PROVIDED MATERIAL section start

theorem byteOnTop_high_xor_lowByte (c : BitVec 16) : byteOnTop (c.extractLsb' 8 8) ^^^ lowByte c = c := by
  ext i hi
  by_cases h : i < 8
  · simp [byteOnTop, lowByte, h, BitVec.getLsbD_eq_getElem hi]
  · simp [byteOnTop, lowByte, h, show i - 8 < 8 by omega, show 8 + (i - 8) = i by omega,
      BitVec.getLsbD_eq_getElem hi]

/-- The table update is eight turns of the register with the byte folded in on top: the table gives the turns of the high
half, and the low byte only moves up. -/
theorem crcUpd_eq_crcShifts : crcUpd poly c b = crcShifts poly 8 (c ^^^ byteOnTop b) := by
  have hsplit : c ^^^ byteOnTop b = byteOnTop (c.extractLsb' 8 8 ^^^ b) ^^^ lowByte c := by
    rw [byteOnTop_xor]
    nth_rw 1 [← byteOnTop_high_xor_lowByte c]
    ac_rfl
  rw [hsplit, crcShifts_xor_of_top_zero (by decide) fun i hi => lowByte_getLsbD_high hi, lowByte_shiftLeft,
    BitVec.xor_comm]
  rfl

/-- The update is the bit-serial one (44_crc16.md R201, last sentence). -/
theorem crcUpd_eq_foldl_crcBitIn : crcUpd poly c b = (bitsHighFirst b).foldl (crcBitIn poly) c := by
  have hbits : bitsHighFirst b = (List.range 8).map fun i => (byteOnTop b).getLsbD (15 - i) :=
    List.map_congr_left fun i hi => (byteOnTop_getLsbD (List.mem_range.1 hi)).symm
  rw [hbits, foldl_crcBitIn (by decide), byteOnTop_shiftLeft, BitVec.xor_zero, crcUpd_eq_crcShifts]

/-- A byte equal to the register's high byte leaves only the low byte, moved up. -/
theorem crcUpd_high (poly c : BitVec 16) : crcUpd poly c (c.extractLsb' 8 8) = c <<< 8 := by
  have htable : crcTable poly 0#8 = 0#16 := crcShifts_zero_right
  rw [crcUpd, BitVec.xor_self, htable, BitVec.xor_zero]

theorem crcUpd_injective_left (hpoly : poly.getLsbD 0 = true) : Function.Injective fun c => crcUpd poly c b := by
  intro c d h
  simp only [crcUpd_eq_crcShifts, crcShifts_eq_iterate] at h
  exact (BitVec.xor_left_inj _).1 ((crcShift_injective hpoly).iterate 8 h)

theorem crcUpd_injective_right (hpoly : poly.getLsbD 0 = true) : Function.Injective (crcUpd poly c) := by
  intro b b' h
  rw [crcUpd_eq_crcShifts, crcUpd_eq_crcShifts, crcShifts_eq_iterate, crcShifts_eq_iterate] at h
  exact byteOnTop_injective ((BitVec.xor_right_inj _).1 ((crcShift_injective hpoly).iterate 8 h))

end

/-! ### The CRC of a byte string (44_crc16.md R201, R206) -/

section
variable {poly c : BitVec 16}

theorem crcFold_append (m m' : List (BitVec 8)) : crcFold poly c (m ++ m') = crcFold poly (crcFold poly c m) m' :=
  List.foldl_append

theorem crcFold_cons (b : BitVec 8) (m : List (BitVec 8)) : crcFold poly c (b :: m) = crcFold poly (crcUpd poly c b) m :=
  rfl
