-- ==== Sys2Proof/Machine/Logs.lean ====
section
/-! DEFINITION. The system register file as storage (R385), and the rings the device writes in memory: error log (R448), fault
queue (R391), journal (R450, R451), debug events (R456) and profile records (R459, R460). -/
namespace Sys2Proof.Machine

/-! ### Register storage -/

/-- Reset values of registers, zero where no other is stated (R385 and the maps it names). -/
def resetReg : RegId → Dword
  | .device i =>
    if i = 3 then 6
    else if i = 8 then 0x80FE80FE80FE80FE
    else if i = 9 then 0x1800000
    else if i = 10 then 0xFFFFFFFFFFFFFFFF
    else if i = 11 then 1
    else if i = 0x41 then 0xFFFFFFFF
    else if 0x68 ≤ i && i ≤ 0x6F then 0xFF00FF000000FFFF
    else 0
  | _ => 0

/-- The stored value of a register. -/
def State.reg (s : State) (r : RegId) : Dword := (aget s.regs (regKey r)).getD (resetReg r)

/-- Store a register, without any check of who writes. -/
def State.setReg (s : State) (r : RegId) (v : Dword) : State :=
  { s with regs := aputD (resetReg r) s.regs (regKey r) v }

/-- A field of a register. -/
def State.regF (s : State) (r : RegId) (lo len : Nat) : Nat := fld (s.reg r) lo len
def State.setRegF (s : State) (r : RegId) (lo len v : Nat) : State := s.setReg r (setFld (s.reg r) lo len v)

/-- Add to a saturating counter in the low bits of a register. -/
def State.bump (s : State) (r : RegId) (lo len : Nat) : State :=
  s.setRegF r lo len (satAdd (2 ^ len - 1) (s.regF r lo len) 1)

/-- Device registers by index from 0x300. -/
def rDID : RegId := .device 0x00
def rDCTXB : RegId := .device 0x01
def rFQBASE : RegId := .device 0x02
def rFQSIZE : RegId := .device 0x03
def rFQHEAD : RegId := .device 0x04
def rFQTAIL : RegId := .device 0x05
def rFQLOST : RegId := .device 0x06
def rDPCORE (p : Nat) : RegId := .device (0x08 + 4 * p)
def rDPMEM (p : Nat) : RegId := .device (0x09 + 4 * p)
def rDPQUE (p : Nat) : RegId := .device (0x0A + 4 * p)
def rDPSTAT (p : Nat) : RegId := .device (0x0B + 4 * p)
def rDHCA : RegId := .device 0x30
def rFACTB : RegId := .device 0x31
def rLOVB : RegId := .device 0x32
def rLOVCFG : RegId := .device 0x33
def rLOVSTAT : RegId := .device 0x34
def rPOOLST : RegId := .device 0x35
def rCRTAB : RegId := .device 0x36
def rPTNOW : RegId := .device 0x40
def rPTERR : RegId := .device 0x41
def rTTSTAT : RegId := .device 0x42
def rTSRC : RegId := .device 0x43
def rJBASE : RegId := .device 0x50
def rJTAIL : RegId := .device 0x51
def rJACK : RegId := .device 0x52
def rJSTAT : RegId := .device 0x53
def rELBASE : RegId := .device 0x54
def rELTAIL : RegId := .device 0x55
def rELHEAD : RegId := .device 0x56
def rELLOST : RegId := .device 0x57
def rSHCTL : RegId := .device 0x58
def rSHADDR : RegId := .device 0x59
def rSHSTAT : RegId := .device 0x5A
def rSHDATA : RegId := .device 0x5B
def rDEVB : RegId := .device 0x5C
def rDEVTAIL : RegId := .device 0x5D
def rDEVHEAD : RegId := .device 0x5E
def rBRSTAT : RegId := .device 0x60
def rCHSPR (st : Nat) : RegId := .device (0x68 + st)
def rLQCFG (q : Nat) : RegId := .device (0x1400 + q)

/-- Core registers by index from 0x100, cluster registers by index from 0x200. -/
def rCSTORE (k : Nat) : RegId := .core k 0x00
def rCPLACE (k : Nat) : RegId := .core k 0x01
def rCRESV (k : Nat) : RegId := .core k 0x10
def rCSCHED (k : Nat) : RegId := .core k 0x11
def rCECNT (k : Nat) : RegId := .core k 0x20
def rUECNT (k : Nat) : RegId := .core k 0x21
def rUPCNT (k n : Nat) : RegId := .core k (0x22 + n)
def rCTRAPS (k : Nat) : RegId := .core k 0x26
def rPRFCFG (k : Nat) : RegId := .core k 0x28
def rPRFBASE (k : Nat) : RegId := .core k 0x29
def rPRFTAIL (k : Nat) : RegId := .core k 0x2A
def rPRFHEAD (k : Nat) : RegId := .core k 0x2B
def rPRFLOST (k : Nat) : RegId := .core k 0x2C
def rWALKS (c : Nat) : RegId := .cluster c 0x00
def rSPLITS (c : Nat) : RegId := .cluster c 0x01
def rL2CE (c : Nat) : RegId := .cluster c 0x02
def rL2UE (c : Nat) : RegId := .cluster c 0x03

/-- An access to a line of a retired position: one that no cache holds is read from the stack, poisoned, and counts (R446, R474). -/
def State.touchRetired (s : State) (l : Loc) : State :=
  match l with
  | .mem pa =>
    if s.retiredLine pa && (s.imageAt pa).isNone && (aget s.retLines (pa / 128)).isNone then
      { s with retLines := aput s.retLines (pa / 128) retiredWords }.bump (rL2UE (pa / stackBytes / 2)) 0 32
    else s
  | _ => s

/-! ### The physical map (R378) -/

/-- Bytes of a core's register region and scratchpad (R386). -/
def State.regionBytes (s : State) (k : Nat) : Nat := (1024 + 128 * s.regF (rCSTORE k) 0 3) * 1024
def State.spadBytes (s : State) (k : Nat) : Nat := 64 * 1024 * s.regF (rCSTORE k) 8 4

/-- The location of a physical byte, when it is backed. -/
def State.physLoc (s : State) (pa : Nat) : Option Loc :=
  if pa < deviceBytes then some (.mem pa)
  else if 0x10000000000 ≤ pa && pa < 0x10080000000 then
    let o := pa - 0x10000000000
    let k := o / 0x400000
    let f := o % 0x400000
    if f < s.regionBytes k || (0x180000 ≤ f && f < 0x180000 + s.spadBytes k)
        || (0x240000 ≤ f && f < 0x281000) then some (.core k f) else none
  else if 0x10080000000 ≤ pa && pa < 0x10080040000 then
    some (.creg ((pa - 0x10080000000) / 0x10000) ((pa - 0x10080000000) % 0x10000))
  else if 0x10080040000 ≤ pa && pa < 0x10080050000 then some (.dreg (pa - 0x10080040000))
  else if 0x8000000000000 ≤ pa && pa < 0x10000000000000 then some (.host (pa - 0x8000000000000))
  else none

/-- Write consecutive doublewords at a physical address; what is not backed is not written. -/
def State.putDwords (s : State) (pa : Nat) (ds : List Dword) : State :=
  (ds.zipIdx).foldl (fun s d =>
    match s.physLoc (pa + 8 * d.2) with
    | some l => s.putD64 l d.1
    | none => s) s

/-! ### Descriptors (R375) -/

/-- The descriptor copy of a context that is switched in (R376). -/
def State.ctxIn (s : State) (c : Nat) : Option CtxIn := s.ctxs.find? fun x => x.id == c

/-- A doubleword of a context's descriptor: of the copy while the context is in, else as memory holds it (R375, R376). -/
def State.desc (s : State) (c i : Nat) : Dword :=
  match s.ctxIn c with
  | some x => x.desc.getD i 0
  | none => (s.getD64 (.mem ((s.reg rDCTXB).toNat + 128 * c + 8 * i))).1

/-- CFLAGS of a context as they stood at the last TBSYNC of scope 5: DBGV, DBGCTX and BKPE take effect there (R376). -/
def State.dbgWord (s : State) (c : Nat) : Dword :=
  let a := (s.reg rDCTXB).toNat + 128 * c
  join32 (s.dbgMem.word a).data (s.dbgMem.word (a + 4)).data

/-- Fields of CFLAGS (R375). -/
def State.ctxValid (s : State) (c : Nat) : Bool := fld (s.desc c 0) 63 1 == 1
def State.ctxSys (s : State) (c : Nat) : Bool := fld (s.desc c 0) 62 1 == 1
def State.ctxMgr (s : State) (c : Nat) : Bool := fld (s.desc c 0) 61 1 == 1
def State.ctxPart (s : State) (c : Nat) : Nat := fld (s.desc c 0) 56 3

/-! ### Error log (R448) -/

/-- The device identifier, and whether the device belongs to a pod (R386). -/
def State.did (s : State) : Nat := s.regF rDID 0 10
def State.inPod (s : State) : Bool := s.regF rDID 16 1 == 1

/-- The bring-up stage (R472). -/
def State.stage (s : State) : Nat := s.regF rBRSTAT 60 4

/-- Write one entry to the error log, or count it as lost. -/
def State.logErr (s : State) (kind ctx part dev cause : Nat) (addr d0 d1 : Dword) : State :=
  let lg := s.regF rELBASE 0 5
  if lg = 0 then s
  else
    let n := 2 ^ lg
    let t := s.regF rELTAIL 0 32 % n
    if (t + 1) % n = s.regF rELHEAD 0 32 % n then s.bump rELLOST 0 32
    else
      let base := s.regF rELBASE 12 40 * 4096
      let head := mk64 [(60, kind), (48, ctx), (45, part), (32, dev), (0, cause)]
      let s := s.putDwords (base + 64 * t) [head, addr, d0, d1, BitVec.ofNat 64 s.ptime, 0, 0, 0]
      s.setRegF rELTAIL 0 32 ((t + 1) % n)

/-- A cause report: LKIND 1. -/
def State.report (s : State) (ctx dev cause : Nat) (addr : Dword) : State :=
  s.logErr 1 ctx (if ctx = 0xFFF then 0 else s.ctxPart ctx) dev cause addr 0 0

/-! ### Fault queue (R391) -/

def State.fqSize (s : State) : Nat := 2 ^ s.regF rFQSIZE 0 5

def State.fqFull (s : State) : Bool :=
  (s.regF rFQTAIL 0 32 + 1) % s.fqSize == s.regF rFQHEAD 0 32 % s.fqSize

/-- Write an entry at FQTAIL and advance it. -/
def State.fqWrite (s : State) (e : List Dword) : State :=
  let t := s.regF rFQTAIL 0 32 % s.fqSize
  let base := (s.reg rFQBASE).toNat
  let e := match e with
    | h :: r => setFld h 63 1 (b2n s.fqPh) :: r
    | [] => []
  let s := s.putDwords (base + 64 * t) e
  let t' := (t + 1) % s.fqSize
  let s := if t' = 0 then { s with fqPh := !s.fqPh } else s
  s.setRegF rFQTAIL 0 32 t'

/-- Count a containment copy as dropped: FQLOST counts modulo the ring size (R391). -/
def State.fqLose (s : State) : State := s.setReg rFQLOST (BitVec.ofNat 64 (((s.reg rFQLOST).toNat + 1) % s.fqSize))

/-- Post an entry: to the queue, to the hub buffer while the queue is full, and a containment copy that finds that buffer
full too is dropped and counted. -/
def State.fqPost (s : State) (kind : Nat) (e : List Dword) : State :=
  if s.fqBuf.isEmpty && !s.fqFull then s.fqWrite e
  else if 256 ≤ s.fqBuf.length && kind = 3 then s.fqLose
  else { s with fqBuf := s.fqBuf ++ [e] }

/-- An entry's doublewords (R391). -/
def fqEntry (kind ctx : Nat) (origin cause : BitVec 8) (pc addr saddr : Dword) (rcd : List Dword) : List Dword :=
  [mk64 [(60, kind), (48, ctx), (16, origin.toNat), (0, cause.toNat)], pc, addr, saddr] ++ rcd

/-! ### Journal (R450, R451) -/

/-- What a journal entry says. -/
structure JEntry where
  kind : Nat
  state : Nat
  ctx : Nat
  src : Nat
  queue : Nat
  note : Nat
  cause : Nat
  lseq : Option Nat
  grid : Dword
  lowCount : Nat
  highCount : Nat
  aux : Dword

/-- Write one entry at JTAIL. -/
def State.jWrite (s : State) (e : JEntry) : State :=
  let seq := (s.reg rJTAIL).toNat
  let base := s.regF rJBASE 26 26 * 2 ^ 26
  let head := mk64 [(60, e.kind), (56, e.state), (44, e.ctx), (32, e.src), (24, e.queue), (16, e.note), (0, e.cause)]
  let lseq := if e.kind = 3 then 0 else e.lseq.getD seq
  let s := s.putDwords (base + seq % 2 ^ 20 * 64)
    [BitVec.ofNat 64 seq, head, BitVec.ofNat 64 lseq, e.grid, mk64 [(0, e.lowCount % 2 ^ 32), (32, e.highCount % 2 ^ 32)],
      BitVec.ofNat 64 s.ptime, e.aux, 0]
  s.setReg rJTAIL (BitVec.ofNat 64 (seq + 1))

/-- Journal an entry while JEN is 1; an overrun sets OVR and is logged once for each setting, with note 4 (R450). -/
def State.journal (s : State) (e : JEntry) : State :=
  if s.regF rJSTAT 0 1 = 0 then s
  else
    let seq := (s.reg rJTAIL).toNat
    let overrun := decide (2 ^ 20 ≤ seq - (s.reg rJACK).toNat)
    let s := s.jWrite e
    if overrun && s.regF rJSTAT 1 1 == 0 then
      let s := (s.setRegF rJSTAT 1 1 1).report 0xFFF s.did 0x5D 0
      s.jWrite { e with kind := 3, state := 0, note := 4, cause := 0, queue := 0, grid := 0, lowCount := 0, highCount := 0, aux := BitVec.ofNat 64 (seq - 2 ^ 20) }
    else s

/-- A journal note (R451). -/
def State.note (s : State) (ctx note : Nat) (aux : Dword) : State :=
  s.journal { kind := 3, state := 0, ctx := ctx, src := s.did, queue := 0, note := note, cause := 0, lseq := none, grid := 0, lowCount := 0, highCount := 0, aux := aux }

/-! ### Debug events (R456) -/

def State.dbgFull (s : State) : Bool :=
  (s.regF rDEVTAIL 0 7 + 1) % 128 == s.regF rDEVHEAD 0 7

def State.dbgWrite (s : State) (e : List Dword) : State :=
  let t := s.regF rDEVTAIL 0 7
  let base := s.regF rDEVB 12 40 * 4096
  (s.putDwords (base + 32 * t) e).setRegF rDEVTAIL 0 7 ((t + 1) % 128)

/-- Post a debug event; while the ring is full, events wait in order. -/
def State.dbgPost (s : State) (reason ctx code : Nat) (pc base : Dword) : State :=
  let e := [mk64 [(60, reason), (48, ctx), (0, code % 65536)], pc, base, BitVec.ofNat 64 s.ptime]
  if s.dbgBuf.isEmpty && !s.dbgFull then s.dbgWrite e else { s with dbgBuf := s.dbgBuf ++ [e] }

/-- Move waiting debug events into the ring, in order, while it has room. -/
def State.dbgDrain (s : State) : State :=
  s.dbgBuf.foldl (fun s e => if s.dbgFull then s else { s.dbgWrite e with dbgBuf := s.dbgBuf.drop 1 }) s

/-! ### Profile records (R459, R460) -/

/-- $place of a strand (R76). -/
def State.place (s : State) (sid : Nat) : Nat :=
  let k := s.coreOf sid
  let p := ((s.strand sid).slot.getD (0, 0)).1
  p * 2 ^ 20 + k / 128 * 2 ^ 16 + k % 128 / 16 * 2 ^ 8 + k % 16

/-- Write a profile record of core k, or count it as lost. -/
def State.profile (s : State) (k sid kind subkind : Nat) (pc : Dword) (mask : Lanes) (payload : List Dword) : State :=
  let st := s.strand sid
  let n := 2 ^ s.regF (rPRFBASE k) 0 5
  let t := s.regF (rPRFTAIL k) 0 32 % n
  if (t + 1) % n = s.regF (rPRFHEAD k) 0 32 % n then s.bump (rPRFLOST k) 0 32
  else
    let base := s.regF (rPRFBASE k) 12 40 * 4096
    let head := mk64 [(60, kind), (48, st.ctx), (40, subkind), (0, s.place sid)]
    let s := s.putDwords (base + 64 * t)
      ([head, pc, st.base, mask.extractLsb' 0 64, mask.extractLsb' 64 64] ++ payload)
    s.setRegF (rPRFTAIL k) 0 32 ((t + 1) % n)

/-- The stages that a request of a strand of core k to a location may pass, in the order of the payload: L1 and unified store, crossbar,
L2 slice, die-to-die link, memory controller, fabric, home clasp queue, return path (R461; assumption 85). -/
def State.mayPass (s : State) (k : Nat) (l : Loc) (packet : Bool) (stage : Nat) : Bool :=
  let far := match l with
    | .spad b _ => (s.block b).core != k
    | .core j _ => j != k
    | _ => true
  let die := match l with
    | .mem pa => pa / stackBytes / 2 != k / 128
    | .spad b _ => (s.block b).core / 128 != k / 128
    | .core j _ => j / 128 != k / 128
    | .creg c _ => c != k / 128
    | _ => true
  let mem := match l with | .mem _ => true | _ => false
  match stage with
  | 0 => true
  | 1 => far
  | 2 => mem
  | 3 => far && die
  | 4 => mem
  | 5 => l.remote
  | 6 => packet
  | _ => far

/-- The latency payload's counts of four stages from one on: open where the stage may have been passed, 0 where not (R461). -/
def State.stageCounts (s : State) (k : Nat) (l : Loc) (packet : Bool) (first : Nat) : Dword :=
  mk64 ((List.range 4).map fun i =>
    (16 * i, if s.mayPass k l packet (first + i) then Config.choice s.tick (461 * 8 + first + i) % 65536 else 0))

/-- The lanes of a fragment. -/
def State.fragMask (s : State) (sid i : Nat) : Lanes := (((s.strand sid).frag? i).map Frag.mask).getD 0

/-- Count a lane's request to a location as it is performed or answered, and record every 2^PSHIFT-th of the context PCTX; the cycles
spent at each stage passed are open (R461). -/
def State.sample (s : State) (sid : Nat) (q : LaneReq) (l : Loc) (packet : Bool) : State :=
  let st := s.strand sid
  let k := s.coreOf sid
  if 512 ≤ k || s.regF (rPRFCFG k) 63 1 = 0 || s.regF (rPRFCFG k) 48 12 != st.ctx then s
  else
    let n := (aget s.prfCount k).getD 0 + 1
    let s := { s with prfCount := aput s.prfCount k n }
    if n % 2 ^ s.regF (rPRFCFG k) 32 5 != 0 then s
    else
      s.profile k sid 1 q.lane q.pc q.act
        [s.stageCounts k l packet 0, s.stageCounts k l packet 4, q.va &&& 0x00FFFFFFFFFFFFFF]

/-- A strand of the block waits on a named barrier. -/
def State.barWatched (s : State) (blk n : Nat) : Bool :=
  s.strands.any fun e =>
    e.2.blk == blk && e.2.splits.any fun x => match x.2 with | .frag f => f.wait == .barrier n | .group _ => false

/-- A barrier checker record (R462), when the checker is on for the strand's context and a strand waited on the barrier as the event
occurred: the counts after it. -/
def State.barrierCheck (s : State) (sid subkind n : Nat) (pc : Dword) (mask : Lanes) (waits : Bool) : State :=
  let st := s.strand sid
  let k := s.coreOf sid
  if s.regF (rPRFCFG k) 62 1 == 1 && s.regF (rPRFCFG k) 48 12 == st.ctx && waits then
    let b := (aget (s.block st.blk).bars n).getD default
    s.profile k sid 2 subkind pc mask
      [mk64 [(0, n), (8, b.expect), (16, b.arrived), (24, b.phase % 2)], 0, 0]
  else s

end Sys2Proof.Machine
end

PROVIDED MATERIAL section end

§ PROBLEM DESCRIPTION
Search the material above for the string "update". Show every line that holds it.

§ SOLUTION TO THIS EXERCISE
/-- The table update is eight turns of the register with the byte folded in on top: the table gives the turns of the high
/-- The update is the bit-serial one (44_crc16.md R201, last sentence). -/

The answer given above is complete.